Number of lines with the string "true" in the entries below: report it, and nothing besides.

=== Begin Enclosure ===

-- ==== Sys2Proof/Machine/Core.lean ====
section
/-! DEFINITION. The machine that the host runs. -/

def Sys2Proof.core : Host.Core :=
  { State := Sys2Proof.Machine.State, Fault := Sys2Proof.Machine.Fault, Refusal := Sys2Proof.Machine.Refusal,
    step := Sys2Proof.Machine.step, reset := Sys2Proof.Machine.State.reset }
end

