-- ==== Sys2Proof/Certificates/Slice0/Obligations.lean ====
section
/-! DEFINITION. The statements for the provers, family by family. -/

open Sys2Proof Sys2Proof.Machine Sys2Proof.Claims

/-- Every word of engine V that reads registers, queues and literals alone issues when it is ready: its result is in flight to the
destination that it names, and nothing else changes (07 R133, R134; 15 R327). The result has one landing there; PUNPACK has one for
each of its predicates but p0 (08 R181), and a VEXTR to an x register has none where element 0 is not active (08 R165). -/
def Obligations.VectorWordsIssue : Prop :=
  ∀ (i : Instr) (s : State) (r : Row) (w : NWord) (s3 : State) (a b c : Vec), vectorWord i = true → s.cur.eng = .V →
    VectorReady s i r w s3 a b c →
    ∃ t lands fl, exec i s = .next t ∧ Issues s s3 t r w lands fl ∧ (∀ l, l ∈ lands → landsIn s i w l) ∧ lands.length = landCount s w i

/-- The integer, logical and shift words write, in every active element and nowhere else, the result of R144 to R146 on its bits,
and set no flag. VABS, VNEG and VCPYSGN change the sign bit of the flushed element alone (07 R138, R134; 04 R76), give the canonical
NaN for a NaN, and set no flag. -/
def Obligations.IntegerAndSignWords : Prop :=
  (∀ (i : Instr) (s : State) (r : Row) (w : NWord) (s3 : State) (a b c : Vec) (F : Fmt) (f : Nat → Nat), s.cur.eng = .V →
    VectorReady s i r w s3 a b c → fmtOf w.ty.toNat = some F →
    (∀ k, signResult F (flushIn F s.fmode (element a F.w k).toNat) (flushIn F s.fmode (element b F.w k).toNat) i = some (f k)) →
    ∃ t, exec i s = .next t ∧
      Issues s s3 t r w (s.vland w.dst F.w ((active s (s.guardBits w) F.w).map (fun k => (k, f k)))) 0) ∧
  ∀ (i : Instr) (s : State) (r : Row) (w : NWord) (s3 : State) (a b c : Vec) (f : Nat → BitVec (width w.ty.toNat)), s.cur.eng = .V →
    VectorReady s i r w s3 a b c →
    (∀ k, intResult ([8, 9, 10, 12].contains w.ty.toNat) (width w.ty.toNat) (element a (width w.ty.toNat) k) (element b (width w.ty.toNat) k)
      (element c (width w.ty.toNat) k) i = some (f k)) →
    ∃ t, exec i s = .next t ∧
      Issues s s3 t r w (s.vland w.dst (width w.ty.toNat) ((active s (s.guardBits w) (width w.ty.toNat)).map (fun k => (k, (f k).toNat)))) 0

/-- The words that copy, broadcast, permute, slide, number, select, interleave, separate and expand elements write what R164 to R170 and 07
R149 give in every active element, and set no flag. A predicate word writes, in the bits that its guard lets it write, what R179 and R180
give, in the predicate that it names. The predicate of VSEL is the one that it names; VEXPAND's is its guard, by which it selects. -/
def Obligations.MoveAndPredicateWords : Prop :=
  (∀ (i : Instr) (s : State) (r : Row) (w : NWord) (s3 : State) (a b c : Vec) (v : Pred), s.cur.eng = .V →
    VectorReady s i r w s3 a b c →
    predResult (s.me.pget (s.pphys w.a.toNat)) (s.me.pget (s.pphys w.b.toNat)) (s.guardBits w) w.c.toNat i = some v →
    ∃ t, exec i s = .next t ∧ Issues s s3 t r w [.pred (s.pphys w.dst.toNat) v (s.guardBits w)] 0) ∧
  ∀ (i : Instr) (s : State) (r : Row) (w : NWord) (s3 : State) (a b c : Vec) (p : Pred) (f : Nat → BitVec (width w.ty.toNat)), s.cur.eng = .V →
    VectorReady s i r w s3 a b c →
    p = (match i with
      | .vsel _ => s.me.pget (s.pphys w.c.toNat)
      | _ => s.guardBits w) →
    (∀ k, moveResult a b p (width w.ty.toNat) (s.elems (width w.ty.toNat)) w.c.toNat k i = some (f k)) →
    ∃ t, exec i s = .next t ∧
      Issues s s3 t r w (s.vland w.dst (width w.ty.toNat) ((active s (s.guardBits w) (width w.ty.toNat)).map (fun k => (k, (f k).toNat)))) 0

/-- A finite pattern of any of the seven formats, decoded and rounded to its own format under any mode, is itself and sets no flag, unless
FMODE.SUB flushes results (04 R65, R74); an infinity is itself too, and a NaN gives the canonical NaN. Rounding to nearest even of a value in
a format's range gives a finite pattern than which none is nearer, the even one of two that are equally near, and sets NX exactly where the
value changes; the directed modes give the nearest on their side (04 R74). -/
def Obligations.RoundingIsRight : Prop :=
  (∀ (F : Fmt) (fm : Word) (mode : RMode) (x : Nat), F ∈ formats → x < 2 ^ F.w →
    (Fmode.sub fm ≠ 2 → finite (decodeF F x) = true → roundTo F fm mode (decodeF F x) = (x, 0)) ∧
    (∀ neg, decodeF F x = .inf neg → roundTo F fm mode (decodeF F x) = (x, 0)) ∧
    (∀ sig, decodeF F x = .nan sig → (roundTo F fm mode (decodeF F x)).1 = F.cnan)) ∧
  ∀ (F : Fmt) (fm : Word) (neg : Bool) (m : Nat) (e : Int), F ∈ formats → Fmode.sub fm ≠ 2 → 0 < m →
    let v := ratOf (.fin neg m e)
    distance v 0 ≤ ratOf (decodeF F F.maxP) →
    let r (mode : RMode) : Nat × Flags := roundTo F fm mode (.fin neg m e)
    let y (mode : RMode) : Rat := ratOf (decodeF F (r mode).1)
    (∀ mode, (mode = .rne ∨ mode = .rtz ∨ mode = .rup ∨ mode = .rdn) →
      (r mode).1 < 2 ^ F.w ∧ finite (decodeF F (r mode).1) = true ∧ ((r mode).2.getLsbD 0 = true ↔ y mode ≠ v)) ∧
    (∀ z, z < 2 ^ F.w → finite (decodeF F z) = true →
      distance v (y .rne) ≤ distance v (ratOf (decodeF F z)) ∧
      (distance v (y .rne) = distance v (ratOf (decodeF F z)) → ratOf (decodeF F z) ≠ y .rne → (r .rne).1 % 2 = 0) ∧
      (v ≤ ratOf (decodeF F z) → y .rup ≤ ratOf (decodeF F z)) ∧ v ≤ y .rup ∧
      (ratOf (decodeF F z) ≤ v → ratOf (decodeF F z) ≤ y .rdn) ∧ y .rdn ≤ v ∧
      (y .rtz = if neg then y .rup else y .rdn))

=== End Enclosure ===

▸ **SOLUTION BELOW**
4